#### [TASK OBJECTIVE]
From the records below, find each line with the string "crypt" and copy it.

##### RECORDS #####

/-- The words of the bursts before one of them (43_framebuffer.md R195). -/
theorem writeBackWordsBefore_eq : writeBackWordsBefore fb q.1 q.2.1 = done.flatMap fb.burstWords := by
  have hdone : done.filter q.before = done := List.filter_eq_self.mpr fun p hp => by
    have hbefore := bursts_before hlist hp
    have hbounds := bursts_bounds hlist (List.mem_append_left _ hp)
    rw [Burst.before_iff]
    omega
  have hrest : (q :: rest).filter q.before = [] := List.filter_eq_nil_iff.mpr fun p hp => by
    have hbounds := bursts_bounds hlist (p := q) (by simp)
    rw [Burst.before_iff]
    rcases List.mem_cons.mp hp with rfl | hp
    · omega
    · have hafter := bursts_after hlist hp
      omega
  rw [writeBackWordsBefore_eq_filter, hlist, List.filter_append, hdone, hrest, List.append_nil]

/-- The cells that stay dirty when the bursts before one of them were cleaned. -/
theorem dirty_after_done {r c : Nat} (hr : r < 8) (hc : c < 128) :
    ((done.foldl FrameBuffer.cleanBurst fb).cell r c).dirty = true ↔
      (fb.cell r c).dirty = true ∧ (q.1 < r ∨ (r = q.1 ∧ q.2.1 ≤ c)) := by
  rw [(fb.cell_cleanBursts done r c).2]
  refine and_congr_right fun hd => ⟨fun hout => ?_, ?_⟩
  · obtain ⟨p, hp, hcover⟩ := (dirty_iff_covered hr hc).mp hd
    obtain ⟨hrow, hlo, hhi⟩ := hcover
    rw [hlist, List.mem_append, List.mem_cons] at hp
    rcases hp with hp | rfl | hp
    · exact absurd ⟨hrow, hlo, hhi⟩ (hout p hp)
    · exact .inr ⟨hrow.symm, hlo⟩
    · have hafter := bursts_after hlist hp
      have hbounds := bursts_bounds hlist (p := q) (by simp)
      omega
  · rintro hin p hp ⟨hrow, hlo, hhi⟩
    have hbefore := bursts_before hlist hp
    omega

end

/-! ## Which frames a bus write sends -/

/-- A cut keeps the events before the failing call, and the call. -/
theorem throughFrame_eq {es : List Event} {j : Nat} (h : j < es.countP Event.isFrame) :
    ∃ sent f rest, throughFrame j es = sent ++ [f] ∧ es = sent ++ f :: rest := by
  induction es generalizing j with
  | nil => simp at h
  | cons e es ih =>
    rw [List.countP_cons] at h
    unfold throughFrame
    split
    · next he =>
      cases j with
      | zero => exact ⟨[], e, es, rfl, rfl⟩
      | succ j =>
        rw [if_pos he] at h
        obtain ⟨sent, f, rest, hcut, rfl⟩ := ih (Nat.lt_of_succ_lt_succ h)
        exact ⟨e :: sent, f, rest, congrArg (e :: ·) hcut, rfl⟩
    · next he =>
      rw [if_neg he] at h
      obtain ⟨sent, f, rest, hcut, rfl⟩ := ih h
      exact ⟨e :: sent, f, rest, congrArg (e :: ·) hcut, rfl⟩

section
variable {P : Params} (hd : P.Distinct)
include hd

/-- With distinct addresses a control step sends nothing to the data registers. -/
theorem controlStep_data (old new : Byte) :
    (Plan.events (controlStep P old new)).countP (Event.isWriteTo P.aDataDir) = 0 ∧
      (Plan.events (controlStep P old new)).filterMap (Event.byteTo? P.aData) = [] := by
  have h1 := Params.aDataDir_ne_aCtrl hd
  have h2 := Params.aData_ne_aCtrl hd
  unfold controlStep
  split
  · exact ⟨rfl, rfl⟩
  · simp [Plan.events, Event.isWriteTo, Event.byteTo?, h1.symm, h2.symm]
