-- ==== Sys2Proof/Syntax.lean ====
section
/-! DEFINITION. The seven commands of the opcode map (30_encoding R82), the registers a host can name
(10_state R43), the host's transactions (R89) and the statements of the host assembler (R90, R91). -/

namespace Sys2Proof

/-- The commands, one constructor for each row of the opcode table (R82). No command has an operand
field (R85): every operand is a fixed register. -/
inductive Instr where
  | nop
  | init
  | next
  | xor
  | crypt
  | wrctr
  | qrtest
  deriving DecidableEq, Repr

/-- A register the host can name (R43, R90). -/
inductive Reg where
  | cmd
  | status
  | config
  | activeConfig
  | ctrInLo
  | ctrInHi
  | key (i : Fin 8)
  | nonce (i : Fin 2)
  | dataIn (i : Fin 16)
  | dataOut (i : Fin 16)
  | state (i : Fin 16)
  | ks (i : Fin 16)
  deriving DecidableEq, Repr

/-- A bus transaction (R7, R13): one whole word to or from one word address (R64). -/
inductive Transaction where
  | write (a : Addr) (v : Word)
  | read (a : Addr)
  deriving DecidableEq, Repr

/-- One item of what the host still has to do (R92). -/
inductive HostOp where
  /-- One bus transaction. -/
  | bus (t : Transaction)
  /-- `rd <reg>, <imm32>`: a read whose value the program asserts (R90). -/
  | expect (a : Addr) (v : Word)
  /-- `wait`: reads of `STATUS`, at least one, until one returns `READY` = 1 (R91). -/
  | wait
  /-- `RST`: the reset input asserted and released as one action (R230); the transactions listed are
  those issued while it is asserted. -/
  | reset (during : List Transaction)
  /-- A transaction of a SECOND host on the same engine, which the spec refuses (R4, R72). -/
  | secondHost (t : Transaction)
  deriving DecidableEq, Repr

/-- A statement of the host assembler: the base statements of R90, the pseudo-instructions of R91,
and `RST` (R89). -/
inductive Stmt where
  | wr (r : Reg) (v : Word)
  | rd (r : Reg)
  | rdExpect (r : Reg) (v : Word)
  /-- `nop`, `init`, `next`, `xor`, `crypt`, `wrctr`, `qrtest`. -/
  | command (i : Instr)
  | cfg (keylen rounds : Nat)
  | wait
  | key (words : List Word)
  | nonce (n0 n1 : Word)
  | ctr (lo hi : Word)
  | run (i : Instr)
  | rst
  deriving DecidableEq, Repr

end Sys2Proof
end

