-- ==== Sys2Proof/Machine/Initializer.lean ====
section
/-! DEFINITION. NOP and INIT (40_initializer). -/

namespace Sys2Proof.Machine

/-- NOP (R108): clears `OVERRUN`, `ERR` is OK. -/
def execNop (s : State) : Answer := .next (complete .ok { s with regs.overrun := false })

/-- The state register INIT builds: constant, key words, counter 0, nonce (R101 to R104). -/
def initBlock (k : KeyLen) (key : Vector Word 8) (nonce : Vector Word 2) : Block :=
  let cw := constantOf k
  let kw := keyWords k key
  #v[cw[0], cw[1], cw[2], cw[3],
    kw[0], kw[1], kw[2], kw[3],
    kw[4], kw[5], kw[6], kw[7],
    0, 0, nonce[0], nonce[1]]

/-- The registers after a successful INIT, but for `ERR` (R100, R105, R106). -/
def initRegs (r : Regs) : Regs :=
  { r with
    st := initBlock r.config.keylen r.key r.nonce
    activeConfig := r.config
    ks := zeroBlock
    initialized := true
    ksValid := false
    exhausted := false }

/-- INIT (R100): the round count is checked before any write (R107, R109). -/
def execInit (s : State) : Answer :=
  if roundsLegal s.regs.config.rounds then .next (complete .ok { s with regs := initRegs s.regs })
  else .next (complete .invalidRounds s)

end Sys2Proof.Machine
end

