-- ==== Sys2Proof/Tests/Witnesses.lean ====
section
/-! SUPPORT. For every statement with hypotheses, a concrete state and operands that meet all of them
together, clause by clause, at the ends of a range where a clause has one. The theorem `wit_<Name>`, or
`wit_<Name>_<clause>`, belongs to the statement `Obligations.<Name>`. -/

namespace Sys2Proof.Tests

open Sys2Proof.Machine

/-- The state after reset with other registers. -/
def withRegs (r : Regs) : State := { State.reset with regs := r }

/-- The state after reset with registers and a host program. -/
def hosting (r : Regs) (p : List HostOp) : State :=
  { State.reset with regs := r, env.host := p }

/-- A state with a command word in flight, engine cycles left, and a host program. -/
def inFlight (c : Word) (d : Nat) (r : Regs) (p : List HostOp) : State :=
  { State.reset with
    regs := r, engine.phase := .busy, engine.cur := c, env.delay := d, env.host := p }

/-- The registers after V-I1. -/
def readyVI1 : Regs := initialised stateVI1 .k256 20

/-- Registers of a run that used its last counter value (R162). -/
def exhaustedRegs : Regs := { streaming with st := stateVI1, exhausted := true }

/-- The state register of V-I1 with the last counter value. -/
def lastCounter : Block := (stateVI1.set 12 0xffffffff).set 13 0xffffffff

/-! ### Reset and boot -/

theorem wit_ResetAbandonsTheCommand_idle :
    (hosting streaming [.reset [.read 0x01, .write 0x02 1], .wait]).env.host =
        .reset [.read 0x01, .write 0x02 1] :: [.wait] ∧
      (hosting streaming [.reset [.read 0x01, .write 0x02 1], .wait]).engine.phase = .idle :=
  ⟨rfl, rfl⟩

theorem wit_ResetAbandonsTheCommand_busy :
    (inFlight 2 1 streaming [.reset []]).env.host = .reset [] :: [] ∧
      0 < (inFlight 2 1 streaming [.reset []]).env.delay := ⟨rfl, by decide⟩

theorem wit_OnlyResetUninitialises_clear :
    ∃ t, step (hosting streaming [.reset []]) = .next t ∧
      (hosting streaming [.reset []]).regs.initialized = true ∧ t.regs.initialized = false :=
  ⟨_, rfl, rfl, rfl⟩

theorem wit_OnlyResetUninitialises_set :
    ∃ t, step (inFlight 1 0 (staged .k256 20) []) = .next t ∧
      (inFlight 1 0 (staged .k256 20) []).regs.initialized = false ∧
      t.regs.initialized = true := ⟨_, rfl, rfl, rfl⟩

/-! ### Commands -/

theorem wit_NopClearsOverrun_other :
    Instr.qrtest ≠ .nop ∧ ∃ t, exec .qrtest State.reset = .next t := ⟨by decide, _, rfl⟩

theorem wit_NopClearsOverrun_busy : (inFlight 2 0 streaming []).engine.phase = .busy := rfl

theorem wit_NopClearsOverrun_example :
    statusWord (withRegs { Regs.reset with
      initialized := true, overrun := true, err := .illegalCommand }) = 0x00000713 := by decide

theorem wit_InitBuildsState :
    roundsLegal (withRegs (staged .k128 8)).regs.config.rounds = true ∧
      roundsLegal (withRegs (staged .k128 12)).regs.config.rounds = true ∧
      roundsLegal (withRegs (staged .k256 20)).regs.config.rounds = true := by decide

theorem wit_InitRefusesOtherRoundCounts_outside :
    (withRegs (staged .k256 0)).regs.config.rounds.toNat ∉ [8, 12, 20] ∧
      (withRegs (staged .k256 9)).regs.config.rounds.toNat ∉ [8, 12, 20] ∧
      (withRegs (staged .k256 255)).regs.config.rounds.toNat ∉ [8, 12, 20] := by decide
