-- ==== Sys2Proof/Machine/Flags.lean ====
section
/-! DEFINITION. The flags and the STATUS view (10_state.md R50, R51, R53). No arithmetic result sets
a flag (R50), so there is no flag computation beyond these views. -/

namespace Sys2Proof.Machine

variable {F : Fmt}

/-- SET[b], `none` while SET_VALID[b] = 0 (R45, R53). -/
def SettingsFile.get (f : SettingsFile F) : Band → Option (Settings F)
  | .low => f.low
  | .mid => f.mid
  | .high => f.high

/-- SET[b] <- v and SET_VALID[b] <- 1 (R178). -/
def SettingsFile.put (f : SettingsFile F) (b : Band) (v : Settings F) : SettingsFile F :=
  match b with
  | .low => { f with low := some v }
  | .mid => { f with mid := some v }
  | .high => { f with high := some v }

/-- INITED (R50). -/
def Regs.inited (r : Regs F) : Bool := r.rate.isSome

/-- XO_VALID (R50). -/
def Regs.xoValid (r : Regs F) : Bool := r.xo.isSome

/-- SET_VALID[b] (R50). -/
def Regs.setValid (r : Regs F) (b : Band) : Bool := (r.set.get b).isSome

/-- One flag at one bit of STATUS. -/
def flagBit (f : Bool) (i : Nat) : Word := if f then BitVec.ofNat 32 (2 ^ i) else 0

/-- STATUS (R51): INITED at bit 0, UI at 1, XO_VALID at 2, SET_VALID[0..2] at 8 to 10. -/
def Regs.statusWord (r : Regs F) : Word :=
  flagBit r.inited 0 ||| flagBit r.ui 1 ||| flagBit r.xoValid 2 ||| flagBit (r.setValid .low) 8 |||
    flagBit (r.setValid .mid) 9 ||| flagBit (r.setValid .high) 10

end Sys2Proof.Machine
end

#####

#### [EXERCISE OUTPUT]
  | crypt
  /-- `nop`, `init`, `next`, `xor`, `crypt`, `wrctr`, `qrtest`. -/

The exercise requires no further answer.